- Born: June 14, 1904 Los Angeles, California, U.S.
- Died: December 14, 1979 (aged 75) Orange, California, U.S.
- Occupations: movie producer real estate developer
- Spouse(s): Marion Newbert (1930—1948; divorced; 2 sons) Claire Trevor (m. 1948)
- Children: 2, including Donald Bren

= Milton H. Bren =

American film producer and businessman (1904–1979)

Milton H. Bren (June 14, 1904 – December 14, 1979) was a Hollywood movie producer and real estate developer.

==Biography==
Bren was born in Los Angeles in 1904 to a Jewish family, the son of Sadie (née Simon) and Harry Bren. He first worked as a talent agent. In 1937, he accepted a job at Hal Roach Studios as an associate producer where he produced the film Topper, the studio's first feature film, which was wildly successful. In 1938, he was elevated to producer. In March 1939, he accepted a job at Metro-Goldwyn-Mayer as a producer eventually becoming an Executive Vice President. From 1939–1940 he maintained a home in Palm Springs, California. He later served in the United States Navy during World War II as a lieutenant commander.

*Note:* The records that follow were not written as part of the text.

/-- The words of a channel: those of the event while its line is busy (R219). -/
def chWords (s : State) (c : Nat) : List Nat :=
  match (busyLine s c).bind fun n => (lnOf s n).event with
  | some e => (e.cfg.drop (12 + 3 * c)).take 3
  | none => (List.range 3).map fun i => reg s .twv 0 (tcO c (4 * i))

/-- The configuration words with which an event of line `n` opens. -/
def lineCfgNow (s : State) (n : Nat) : List Nat :=
  [reg s .twv 0 0x40, reg s .twv 0 0x44, reg s .twv 0 0x4C] ++ ((List.range 9).map fun i => reg s .twv 0 (tlO n (4 * i))) ++
    ((List.range 24).map fun c => chWords s c).flatten

/-- The configuration of a line: that of its event while it is busy (R219). -/
def lineCfg (s : State) (n : Nat) : List Nat :=
  match (lnOf s n).event with
  | some e => e.cfg
  | none => lineCfgNow s n

/-- The line of a channel. One whose LINE names a line that became busy without it has none until that line is idle. -/
def lineFor (s : State) (c : Nat) : Option Nat :=
  match busyLine s c with
  | some n => some n
  | none =>
    let n := fldI s .twv 0 (tcO c 0) 4 3
    if (lnOf s n).event.isSome then none else some n

/-- The configuration that a channel's detector follows. -/
def chCfg (s : State) (c : Nat) : List Nat :=
  match busyLine s c with
  | some n => lineCfg s n
  | none => lineCfgNow s (fldI s .twv 0 (tcO c 0) 4 3)

/-! ### Samples (R205, R206) -/

/-- t(m) in 1/4608 ns: a sample number counts from the top of second 0. -/
def tapTime (s : State) (c m : Nat) : Int :=
  let k : Int := ((m % 3600000 : Nat) : Int)
  ((m / 3600000 * 1000000000 * 4608 : Nat) : Int) + (8 * k * 256 - 2688 - acSkew s c) * 625

/-- The instant of a tap sample in 2^-16 ns, truncated toward the earlier instant. -/
def tapUnits (s : State) (c m : Nat) : Int := tapTime s c m * 65536 / 4608

/-- The number of the tap sample now. -/
def tapNow (s : State) : Nat := nowSec s * 3600000 + s.tim.time % secU * 18 / (625 * nsU * 8)

/-- The number of the tap sample whose window ends at edge `t`: edge 2,000 k of a second is that of its grain k (R50, R206). -/
def tapNumber (s : State) (t : Nat) : Nat :=
  match s.tim.lastGrain with
  | none => t / 8
  | some (sec, k) => (((sec * 14400 + k + t / 2000 : Nat) : Int) - s.tim.grains).toNat * 250 + t % 2000 / 8

/-- The compensated value of a tap word (R205). -/
def tapValue (s : State) (c : Nat) (w : Nat) : Int :=
  let raw := toSigned 11 (w % 2048)
  if bit w 11 then raw * 256 else roundAway (raw * (acGain s c : Int)) 65536

/-- The address of channel `c`'s word of sample `m` in the capture ring (R220). -/
def tapAddr (m c : Nat) : Nat := 0x54000000 + m % 3600000 % 65536 * 48 + 2 * c

/-- The most samples kept beside the ring. -/
def tapKeep : Nat := 16384

/-- Does the tap of a channel run (R160)? -/
def tapRuns (s : State) (c : Nat) : Bool :=
  s.fuse.variant != .s && isUp s .acq && acOn s c && flag s .acq (acO c 0) 3 && flag s .acq 0x40 (c / 4)

/-- Is a sample invalid (R205): its word's bit [12], a fault, a calibration, or one of the 16 samples after a channel change? -/
def tapBad (s : State) (a : AcqCh) (t w : Nat) : Bool :=
  bit w 12 || a.cfgFault || a.mdFault || s.acq.cal.isSome ||
    match a.change with
    | some e => decide (t / 8 < (e + 7) / 8 + 16)
    | none => true

/-- The next sample of the tap, once its bits are there (R160, R205, R207): validity, the capture ring, the slew detector and its
re-arming. Between a timebase step and the re-phasing no sample has a number, and none is taken (assumption 112). -/
def tapSample (s : State) (c : Nat) : State :=
  let a := acOf s c
  let t := 8 * a.tapNext
  if !tapRuns s c || s.tim.rephase || decide (a.nextEdge ≤ t) then s
  else
    let s := setAc s c { a with tapNext := a.tapNext + 1 }
    let x := twOf s c
    let m := tapNumber s t
    let fresh : Bool := a.change != x.chg
    let armed := x.armed || fresh
    let w := tapWord a t
    let bad := tapBad s a t w
    let y : Option Int := if bad then none else some (tapValue s c w)
    let s := wrNum s (tapAddr m c) 2 (w + ofBit bad 13)
    let s := { s with gge := { s.gge with
      twNewest := m, twHistFrom := if s.gge.twFresh then m else s.gge.twHistFrom, twFresh := false } }
    let cfg := chCfg s c
    let old : Option Int := ((x.recent.drop (cfgLag cfg - 1)).head?).bind fun e =>
      if !e.old && e.m + cfgLag cfg = m then e.y else none
    let d : Option Int := match y, old with
      | some p, some q => some (p - q)
      | _, _ => none
    let th := chTh cfg c
    let since := x.since + 1
    let quiet : Nat := match d with
      | some d => if decide (2 * d.natAbs < th) then x.quiet + 1 else 0
      | none => 0
    let armed := armed || (decide (since ≥ cw cfg 0 16 8) && decide (quiet ≥ 2))
    let hit : Bool := twvOn s && chDet cfg c && armed && (match d with
      | some d => decide (d.natAbs ≥ th)
      | none => false)
    let e : TwSample := { sn := x.taken + 1, m := m, y := y, det := if hit then d else none,
                          quality := s.tim.quality, epoch := s.tim.epoch, old := false }
    let x := { x with
      taken := x.taken + 1, next := m + 1, chg := a.change, invalid := bad, armed := armed && !hit,
      since := if hit then 0 else since, quiet := if hit then 0 else quiet,
      detCnt := if hit then (x.detCnt + 1) % 65536 else x.detCnt, det := if hit then x.det ++ [m] else x.det,
      recent := (e :: x.recent).take tapKeep }
    setTw s c x

/-! ### Wavefronts (R208, R209) -/

/-- R(x) of R209. -/
def stepResp (x : Rat) : Rat :=
  if x ≤ -3 / 2 then 0
  else if x ≤ -1 / 2 then (3 / 2 + x) ^ 3 / 6
  else if x ≤ 1 / 2 then 1 / 6 + 3 / 4 * (x + 1 / 2) - (x ^ 3 + 1 / 8) / 3
  else if x ≤ 3 / 2 then 1 - (3 / 2 - x) ^ 3 / 6
  else 1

Milton Bren later became a real estate developer known for developing part of Sunset Strip.

==Select filmography==
- Topper (1937) – associate producer
- Merrily We Live (1938) – producer
- Swiss Miss (1938) – production supervisor (uncredited)
- There Goes My Heart (1938) – producer
- Topper Takes a Trip (1938) – producer
- Remember? (1939) – producer
- Wyoming (1940) – producer
- Free and Easy (1941) – producer (uncredited)
- Barnacle Bill (1941) – producer
- Tars and Spars (1946) – producer
- Borderline (1950) – producer and presenter
- Three for Bedroom "C" (1952) – Writer and director

==Personal life==
In 1930, at age 27, Bren married 18-year-old Marion Newbert who was of partial Irish descent. They divorced in 1948. (Newbert remarried in 1953 to steel businessman Earle M. Jorgensen and became a prominent philanthropist). They had two sons: Donald, who became chairman of the Irvine Company in Newport Beach, California, and Peter, chairman of KBS Realty Advisors, Inc. in New York City at the time of his death in 2019.

In 1948, Bren remarried, to Academy Award-winning actress Claire Trevor; they remained married until his death. Bren's grandson, Steve, is a former professional auto racing driver.

==Death==
Milton Bren died on December 14, 1979, aged 75, in Orange, California from a brain tumor.